■ Aim of the exercise ■
Return the records exactly, from the first line through the "let y := fneg (fns.ln64 u2.1)" line.

■ Stored data ■
-- ==== Sys2Proof/Machine/Ziggurat.lean ====
section
/-! DEFINITION. The ziggurat sampler: `NORM` and `EXP` (spec/44_ziggurat_sampler.md R125 to R141). Each is one loop whose
iterations are the passes of the source's state machine; a pass accepts, restarts from step 1, or (`NORM` only) goes on to
another pair of the tail. -/

namespace Sys2Proof.Machine

/-! ## `NORM` -/

/-- Where the sampling of one normal deviate stands: at step 1, or in the tail with the sign of its first word (R133). -/
inductive NormPhase (σ : Type) where
  /-- step 1: draw a word and split it -/
  | layer (s : σ)
  /-- step 4: draw a pair of uniforms; `neg` is the sign bit of the word drawn at step 1 -/
  | tail (neg : Bool) (s : σ)
deriving DecidableEq, Repr

/-- A magnitude with the sign of the word drawn at step 1 (R130, R131). -/
def withSign (neg : Bool) (x : Word) : Word := if neg then fneg x else x

/-- Step 4 for the normal distribution, one pair: U1 first, then U2 (R133). -/
def normTailPass {σ : Type} (fns : Transcendentals) (next : Source σ) (neg : Bool) (s : σ) : Iter Word (NormPhase σ) :=
  let u1 := uniform01 next s
  let u2 := uniform01 next u1.2
  let xt := fdiv (fneg (fns.ln64 u1.1)) constRN
  let y := fneg (fns.ln64 u2.1)
  if fle (fmul xt xt) (fadd y y) then .done (withSign neg (fadd constRN xt)) (.layer u2.2)
  else .again (.tail neg u2.2)

/-- Step 5 for the normal distribution, the wedge test of candidate `x` in layer `i >= 1` (R134). -/
def normWedgePass {σ : Type} (fns : Transcendentals) (next : Source σ) (i : Nat) (neg : Bool) (x : Word) (s : σ) :
    Iter Word (NormPhase σ) :=
  let u := uniform01 next s
  let lhs := fadd (tableFN i) (fmul u.1 (fsub (tableFN (i - 1)) (tableFN i)))
  let rhs := fns.exp64 (fmul f64NegHalf (fmul x x))
  if flt lhs rhs then .done (withSign neg x) (.layer u.2) else .again (.layer u.2)

/-- Steps 1 to 3 for the normal distribution: i = `u[7:0]`, s = `u[63]`, j = `u[62:8]` (R130 to R132). -/
def normLayerPass {σ : Type} (fns : Transcendentals) (next : Source σ) (s : σ) : Iter Word (NormPhase σ) :=
  let u := next s
  let i := slice u.1 7 0
  let neg := u.1.getLsbD 63
  let j := slice u.1 62 8
  let x := fmul (cvtU64F64 j) (tableWN i)
  if j < tableKN i then .done (withSign neg x) (.layer u.2)
  else if i = 0 then .again (.tail neg u.2)
  else normWedgePass fns next i neg x u.2

/-- One pass of the sampling of a normal deviate (R130). -/
def normPass {σ : Type} (fns : Transcendentals) (next : Source σ) : NormPhase σ → Iter Word (NormPhase σ)
  | .layer s => normLayerPass fns next s
  | .tail neg s => normTailPass fns next neg s

/-- The source of words a phase stands at. -/
def NormPhase.source {σ : Type} : NormPhase σ → σ
  | .layer s => s
  | .tail _ s => s

/-- A normal deviate and the source after it; `none` if the sampling never ends (R238). -/
def normSample {σ : Type} (fns : Transcendentals) (next : Source σ) (s : σ) : Option (Word × σ) :=
  match runLoop (normPass fns next) Config.loopBound (.layer s) with
  | some (r, p) => some (r, p.source)
  | none => none

/-! ## `EXP` -/

/-- Step 4 for the exponential distribution: `RE - LN64(U)`, no loop (R138). -/
def expTailPass {σ : Type} (fns : Transcendentals) (next : Source σ) (s : σ) : Iter Word σ :=
  let u := uniform01 next s
  .done (fsub constRE (fns.ln64 u.1)) u.2

/-- Step 5 for the exponential distribution, the wedge test of candidate `x` in layer `i >= 1` (R139). -/
def expWedgePass {σ : Type} (fns : Transcendentals) (next : Source σ) (i : Nat) (x : Word) (s : σ) : Iter Word σ :=
  let u := uniform01 next s
  let lhs := fadd (tableFE i) (fmul u.1 (fsub (tableFE (i - 1)) (tableFE i)))
  let rhs := fns.exp64 (fneg x)
  if flt lhs rhs then .done x u.2 else .again u.2

/-- One pass of the sampling of an exponential deviate: i = `u[7:0]`, j = `u[63:8]` (R135 to R137). -/
def expPass {σ : Type} (fns : Transcendentals) (next : Source σ) (s : σ) : Iter Word σ :=
  let u := next s
  let i := slice u.1 7 0
  let j := slice u.1 63 8
  let x := fmul (cvtU64F64 j) (tableWE i)
  if j < tableKE i then .done x u.2
  else if i = 0 then expTailPass fns next u.2
  else expWedgePass fns next i x u.2

/-- An exponential deviate and the source after it; `none` if the sampling never ends (R238). -/
def expSample {σ : Type} (fns : Transcendentals) (next : Source σ) (s : σ) : Option (Word × σ) :=
  runLoop (expPass fns next) Config.loopBound s

/-! ## The commands -/

/-- A deviate becomes the result of the command. -/
def answerSample (d : Option (Word × Engine)) (s : State) : Host.Outcome State Fault Refusal :=
  match d with
  | some (r, e) => complete r (s.setS e)
  | none => finish (.error .never)

/-- `NORM` (R130). -/
def normWith (par : Parameters) (_ : Word) (s : State) : Host.Outcome State Fault Refusal :=
  withSeed s (answerSample (normSample par.functions par.step s.S) s)

/-- `NORM` in the default instance. -/
def execNorm (a : Word) (s : State) : Host.Outcome State Fault Refusal :=
  normWith defaultParameters a s

/-- `EXP` (R135). -/
def expWith (par : Parameters) (_ : Word) (s : State) : Host.Outcome State Fault Refusal :=
  withSeed s (answerSample (expSample par.functions par.step s.S) s)

/-- `EXP` in the default instance. -/
def execExp (a : Word) (s : State) : Host.Outcome State Fault Refusal :=
  expWith defaultParameters a s

end Sys2Proof.Machine
end

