-- ==== Sys2Proof/Tests/Slice0.lean ====
section
/-! SUPPORT. Tests of the model. Expected values are those of spec/95_test_vectors.md, by section, unless a comment says
how they were worked out by hand. The last part shows, for each statement with hypotheses, a concrete case that meets
them. -/

namespace Sys2Proof.Tests

open Sys2Proof Sys2Proof.Machine

-- One kernel evaluation at a time: many at once ask for more threads than the checks allow.
set_option Elab.async false

/-! ## Helpers -/

/-- A seeded instance with nothing waiting, as `SEED a` leaves a fresh one. -/
def seededWith (a : Word) : State := { State.reset with S := a ++ a, SEEDED := true }

/-- The command, or the run, has a next state. -/
def goesOn (o : Host.Outcome State Fault Refusal) : Bool :=
  match o with
  | .next _ => true
  | .fault _ => false
  | .refused _ => false

/-- The next state; `s` if there is none. -/
def nextOf (o : Host.Outcome State Fault Refusal) (s : State) : State :=
  match o with
  | .next t => t
  | .fault _ => s
  | .refused _ => s

theorem eq_nextOf {o : Host.Outcome State Fault Refusal} {s : State} (h : goesOn o = true) : o = .next (nextOf o s) := by
  unfold nextOf
  split <;> simp_all [goesOn]

/-- The state after one command. -/
def after (i : Instr) (s : State) : State := nextOf (exec i s) s

theorem exec_after {i : Instr} {s : State} (h : goesOn (exec i s) = true) : exec i s = .next (after i s) := eq_nextOf h

/-- The state after one step. -/
def afterStep (s : State) : State := nextOf (step s) s

theorem step_after {s : State} (h : goesOn (step s) = true) : step s = .next (afterStep s) := eq_nextOf h

/-- The last response sent, as its status and its result. -/
def answer (i : Instr) (s : State) : Option Response := (responsesOf (after i s).OUT).getLast?

/-- A source of the words of a list, in order. -/
def wordsOf : Source (List Word) := fun l => (l.headD 0#64, l.tail)

/-- The 25 bytes of section 9 that are the snapshot after `SEED 1; READ 3`. -/
def snapshotB : List Byte :=
  [0x01#8, 0x94#8, 0x77#8, 0x34#8, 0x97#8, 0xe3#8, 0x5a#8, 0x8b#8, 0x57#8, 0x16#8, 0xd3#8, 0x28#8, 0x0c#8, 0x97#8,
   0xc0#8, 0x38#8, 0xbf#8, 0x05#8, 0x49#8, 0x39#8, 0x36#8, 0xe9#8, 0x34#8, 0x00#8, 0x00#8]

/-- A fresh instance with the bytes on `DIN`. -/
def withDin (b : List Byte) : State := State.reset.supply b

/-- An engine state whose next word is zero, found by undoing one advance of state 0 by hand (R82). -/
def zeroWordState : State := { seededWith 0 with S := 0xdba7208509dc6fbcf24b0ffac22ab37d#128 }

/-- An instance that holds five leftover bytes, those of section 8.1 after `READ 3`. -/
def heldFive : State :=
  { seededWith 0 with S := 0xBF38C0970C28D316578B5AE397347794#128, RDV := 0x00000034E9363949#64, RDC := 5#3 }

/-! ## Well-formedness -/

theorem test_wellFormed_every_instruction (i : Instr) : i.WellFormed := trivial

theorem test_wellFormed_short_payload_refused :
    Transaction.wellFormed { instr := .unmarshal 25#64, payload := snapshotB.take 24 } = false := by decide

theorem test_wellFormed_long_payload_refused :
    Transaction.wellFormed { instr := .unmarshal 25#64, payload := snapshotB ++ [0x00#8] } = false := by decide

theorem test_wellFormed_stray_payload_refused :
    Transaction.wellFormed { instr := .u64 0#64, payload := [0x00#8] } = false := by decide

theorem test_wellFormed_transactions_accepted :
    Transaction.wellFormed { instr := .unmarshal 25#64, payload := snapshotB } = true ∧
    Transaction.wellFormed { instr := .unmarshal 0#64, payload := [] } = true ∧
    Transaction.wellFormed { instr := .read 25#64, payload := [] } = true := by decide

theorem test_canonical_operands :
    Instr.canonical (.u64 1#64) = false ∧ Instr.canonical (.u64 0#64) = true ∧
    Instr.canonical (.u32n 0x100000000#64) = false ∧ Instr.canonical (.u32n 0xFFFFFFFF#64) = true := by decide

/-! ## Decoding: one word for each command, written out from R60 and R62 -/

theorem test_decode_seed : decode 0x01FFFFFFFFFFFFFFFF#72 = .ok (.seed 0xFFFFFFFFFFFFFFFF#64) := by decide
theorem test_decode_u64 : decode 0x020000000000000000#72 = .ok (.u64 0#64) := by decide
theorem test_decode_u32 : decode 0x030000000000000000#72 = .ok (.u32 0#64) := by decide
theorem test_decode_i63 : decode 0x040000000000000000#72 = .ok (.i63 0#64) := by decide
theorem test_decode_i31 : decode 0x050000000000000000#72 = .ok (.i31 0#64) := by decide
theorem test_decode_int : decode 0x060000000000000001#72 = .ok (.int 1#64) := by decide
theorem test_decode_u64n : decode 0x108000000000000001#72 = .ok (.u64n 0x8000000000000001#64) := by decide
theorem test_decode_i63n : decode 0x11FFFFFFFFFFFFFFFB#72 = .ok (.i63n (-5#64)) := by decide
theorem test_decode_u32n : decode 0x120000000100000000#72 = .ok (.u32n 0x100000000#64) := by decide
theorem test_decode_i31n : decode 0x1300000000000003E8#72 = .ok (.i31n 1000#64) := by decide
theorem test_decode_intn : decode 0x140000000000000003#72 = .ok (.intn 3#64) := by decide
theorem test_decode_f64 : decode 0x200000000000000000#72 = .ok (.f64 0#64) := by decide
theorem test_decode_f32 : decode 0x210000000000000000#72 = .ok (.f32 0#64) := by decide
theorem test_decode_norm : decode 0x280000000000000000#72 = .ok (.norm 0#64) := by decide
theorem test_decode_exp : decode 0x290000000000000000#72 = .ok (.exp 0#64) := by decide
theorem test_decode_zrom : decode 0x2A0000000000000700#72 = .ok (.zrom 0x700#64) := by decide
theorem test_decode_perm : decode 0x300000000000010001#72 = .ok (.perm 65537#64) := by decide
theorem test_decode_shuf : decode 0x31FFFFFFFFFFFFFFFF#72 = .ok (.shuf (-1#64)) := by decide
theorem test_decode_read : decode 0x380000000000000003#72 = .ok (.read 3#64) := by decide
theorem test_decode_marshal : decode 0x400000000000000000#72 = .ok (.marshal 0#64) := by decide
theorem test_decode_unmarshal : decode 0x410000000000000019#72 = .ok (.unmarshal 25#64) := by decide

/-- The illegal words of section 10.1. -/
theorem test_decode_illegal_opcodes :
    ∀ op ∈ [0x00#8, 0x07#8, 0x15#8, 0x27#8, 0x2B#8, 0x39#8, 0x42#8, 0xEE#8, 0xFF#8],
      decode (op ++ 5#64) = .error (.illegalCommand op) := by decide

/-- There are 21 legal opcodes of 256 (R62, R65). -/
theorem test_decode_counts_21_opcodes :
    ((List.range 256).filter fun n => (ofOpcode (BitVec.ofNat 8 n) 0#64).isSome).length = 21 := by decide +kernel

theorem test_encode_words :
    encode (.u64n 10#64) = 0x10000000000000000A#72 ∧ encode (.unmarshal 25#64) = 0x410000000000000019#72 ∧
    encode (.zrom 0x300#64) = 0x2A0000000000000300#72 := by decide

theorem test_decodeTableWord :
    decodeTableWord 72 0x38FFFFFFFFFFFFFFFF = some (.read 0xFFFFFFFFFFFFFFFF#64) ∧
    decodeTableWord 72 0x420000000000000000 = none := by decide

/-- The response of status 7 and result 1 is the word `7` in bits 67:64 and `1` in bits 63:0 (R61). -/
theorem test_response_bits : Response.bits ⟨.addressError, 1#64⟩ = 0x70000000000000001#68 := by decide

/-! ## Step -/

theorem test_step_answers_illegal_word :
    (afterStep { State.reset with CMD := [0xEE0000000000000005#72] }).OUT = [.rsp ⟨.illegalCommand, 0#64⟩] := by
  decide +kernel

theorem test_step_runs_placed_word :
    (afterStep (State.reset.withFetchWord 72 0x01000000000000002A)).S = 0x000000000000002A000000000000002A#128 ∧
    (afterStep (State.reset.withFetchWord 72 0x410000000000000019)).OUT = [.rsp ⟨.formatError, 0#64⟩] := by
  decide +kernel

/-! ## Another instance of the block (R6, R188) -/

/-- Two functions that R14 allows. -/
def plainFunctions : Transcendentals :=
  { exp64 := fun _ => f64One, ln64 := fun u => if u = 0#64 then f64NegInf else 0#64 }

/-- An instance with a counter for an engine, room for four entries, and a version tag of its own. -/
def counterInstance : Parameters :=
  { step := fun e => (e.setWidth 64, e + 1#128)
    functions := plainFunctions
    permMax := 4
    snapVer := 0x02#8 }

/-- What the instance sends for one command, after what was sent before. -/
def sentBy (par : Parameters) (i : Instr) (s : State) : List OutItem := (nextOf (execWith par i s) s).OUT

theorem test_instance_uses_its_parameters :
    sentBy counterInstance (.u64 0#64) heldFive = [.rsp ⟨.ok, 0x578B5AE397347794#64⟩] ∧
    sentBy counterInstance (.perm 5#64) heldFive = [.rsp ⟨.capacityError, 0#64⟩] ∧
    (sentBy counterInstance (.marshal 0#64) heldFive).head? = some (.bout 0x02#8) ∧
    sentBy counterInstance (.unmarshal 25#64) (withDin snapshotB) = [.rsp ⟨.formatError, 0#64⟩] := by decide +kernel

/-! ## Core engine (section 2) -/

theorem test_seed_state :
    (after (.seed 0x0123456789ABCDEF#64) heldFive).S = 0x0123456789ABCDEF0123456789ABCDEF#128 ∧
    (after (.seed 1#64) heldFive).RDC = 0#3 ∧ (after (.seed 1#64) heldFive).RDV = 0#64 := by decide +kernel

theorem test_seed_marks_seeded : (after (.seed 0#64) State.reset).SEEDED = true := by decide +kernel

■ Reply to the task ■
-- ==== Sys2Proof/Machine/Ziggurat.lean ====
section
/-! DEFINITION. The ziggurat sampler: `NORM` and `EXP` (spec/44_ziggurat_sampler.md R125 to R141). Each is one loop whose
iterations are the passes of the source's state machine; a pass accepts, restarts from step 1, or (`NORM` only) goes on to
another pair of the tail. -/

namespace Sys2Proof.Machine

/-! ## `NORM` -/

/-- Where the sampling of one normal deviate stands: at step 1, or in the tail with the sign of its first word (R133). -/
inductive NormPhase (σ : Type) where
  /-- step 1: draw a word and split it -/
  | layer (s : σ)
  /-- step 4: draw a pair of uniforms; `neg` is the sign bit of the word drawn at step 1 -/
  | tail (neg : Bool) (s : σ)
deriving DecidableEq, Repr

/-- A magnitude with the sign of the word drawn at step 1 (R130, R131). -/
def withSign (neg : Bool) (x : Word) : Word := if neg then fneg x else x

/-- Step 4 for the normal distribution, one pair: U1 first, then U2 (R133). -/
def normTailPass {σ : Type} (fns : Transcendentals) (next : Source σ) (neg : Bool) (s : σ) : Iter Word (NormPhase σ) :=
  let u1 := uniform01 next s
  let u2 := uniform01 next u1.2
  let xt := fdiv (fneg (fns.ln64 u1.1)) constRN
  let y := fneg (fns.ln64 u2.1)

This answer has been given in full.